Jay Bocook is a professional composer and arranger, and also the Director of Athletic Bands at Furman University in Greenville, South Carolina. He was born in Clearwater, Florida in 1953 and received a Bachelor of Music degree from Furman University in 1975, and went on to receive a Master of Music degree from University of Louisiana at Monroe, (formerly Northeast Louisiana University).  He is an alumnus of Phi Mu Alpha Sinfonia, the national men's music fraternity. Bocook became a Sinfonian at Furman University, joining the Gamma Eta chapter of Phi Mu Alpha Sinfonia in 1972. He was also inducted into the Theta Lambda chapter of Sigma Alpha Iota as a National Arts Associate in 2006.
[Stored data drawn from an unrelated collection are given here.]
/-- The record of a completed word is current, whatever was published before (R31, R204). -/
theorem snapshotCurrent_complete {w : Word} {s : State} {written : Option RegIdx}
    (h : written = if (decodeRecord w).opcode = Config.opcStore then none else some (decodeRecord w).rd) :
    (complete (decode w) written s).snapshotCurrent := by
  rintro p hp
  rw [complete_snapshot, encode_decode] at hp
  cases hp
  exact ⟨rfl, rfl, rfl, h⟩

/-- An executed word leaves the published record current: a completed one publishes its own, a faulting one changes neither
the registers nor pc (R31, R102). -/
theorem WordEffect.snapshotCurrent {w : Word} {s t : State} (h : WordEffect w s t) (hs : s.snapshotCurrent) :
    t.snapshotCurrent := by
  cases h with
  | loaded hop => exact snapshotCurrent_complete (if_neg (by rw [hop]; decide)).symm
  | stored hop => exact snapshotCurrent_complete (if_pos hop).symm
  | faulted => exact hs
  | computed _ hop => exact snapshotCurrent_complete (if_neg hop).symm

/-! ### What a step and a host move leave as it was -/

/-- No step changes the image (R28, R53). -/
theorem step_imem_eq {s t : State} (h : step s = .next t) : t.imem = s.imem := by
  cases stepEffect_of_step h with
  | terminal | halts => rfl
  | executes w _ he => exact he.imem_eq

/-- A step in Halted or Faulted leaves the state (R91). -/
theorem step_eq_of_not_running {s t : State} (h : step s = .next t) (hr : s.runState ≠ .running) : t = s := by
  cases stepEffect_of_step h with
  | terminal => rfl
  | halts hrun => exact absurd hrun hr
  | executes w hw => exact absurd hw.1 hr

/-- No step takes pc back (R23). -/
theorem step_pc_le {s t : State} (h : step s = .next t) : s.pc ≤ t.pc := by
  cases stepEffect_of_step h with
  | terminal | halts => exact le_refl _
  | executes w _ he => rcases he.pc_cases with ⟨-, hpc⟩ | ⟨-, hpc⟩ <;> omega

theorem hostStep_of_step {s t : State} (h : step s = .next t) :
    hostStep s = { core := t, reply := replyOf t, notes := notificationsOf s t } := by
  simp [hostStep, h]

/-- The core after a host's step call is the core after a step (R202). -/
theorem step_hostStep_core (s : State) : step s = .next (hostStep s).core := by
  obtain ⟨t, ht⟩ := step_total s
  rw [hostStep_of_step ht, ht]

/-- `loadProgram` replaces the image or is refused; it touches nothing else of the core (R200, R201). -/
theorem System.load_core (y : System) (words : List Int) :
    ∃ ws, (y.load words).system.core = { y.core with imem := ws } := by
  by_cases hlen : (words.map wrap).length ≤ Config.progWordsMax
  · exact ⟨words.map wrap, by simp only [System.load, loadProgram, loadWords, if_pos hlen]⟩
  · exact ⟨y.core.imem, by simp only [System.load, loadProgram, loadWords, if_neg hlen]⟩

/-- A host move steps the core, or replaces at most its image (R210). -/
theorem System.move_core_cases (y : System) (m : HostMove) :
    step y.core = .next (y.move m).system.core ∨ ∃ ws, (y.move m).system.core = { y.core with imem := ws } := by
  cases m with
  | loadProgram words => exact .inr (y.load_core words)
  | step => exact .inl (step_hostStep_core y.core)
  | run rate => exact .inr ⟨y.core.imem, rfl⟩
  | workerStep =>
    by_cases hw : y.worker = true
    · exact .inl (by simpa [System.move, System.workerMove, hw] using step_hostStep_core y.core)
    · exact .inr ⟨y.core.imem, by simp [System.move, System.workerMove, hw]⟩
Mr. Bocook began his composing and arranging career in graduate school, and began to write for Jenson publications while serving as the band director at a small but well-known high school in Travelers Rest, South Carolina, leading them to become the South Carolina AAA state marching band champions in 1978. Mr. Bocook also arranged the well-known piece known as “Away” for the drum and bugle corps Blue Knights. He served as the Director of Bands at Furman University from 1982 until 1989, where he continued his rise to fame as an arranger. His arrangements were featured at the 1984, 1988, 1996, and 2002 Olympic Games. He writes for a wide range of ensembles, from elementary bands to the United States Marine Band. He was recently inducted in the American Bandmasters Association (ABA), and in 2009, was inducted into the Drum Corps International (DCI) Hall of Fame. He is also a member of the (SCBDA) South Carolina Band Directors Association Hall of Fame.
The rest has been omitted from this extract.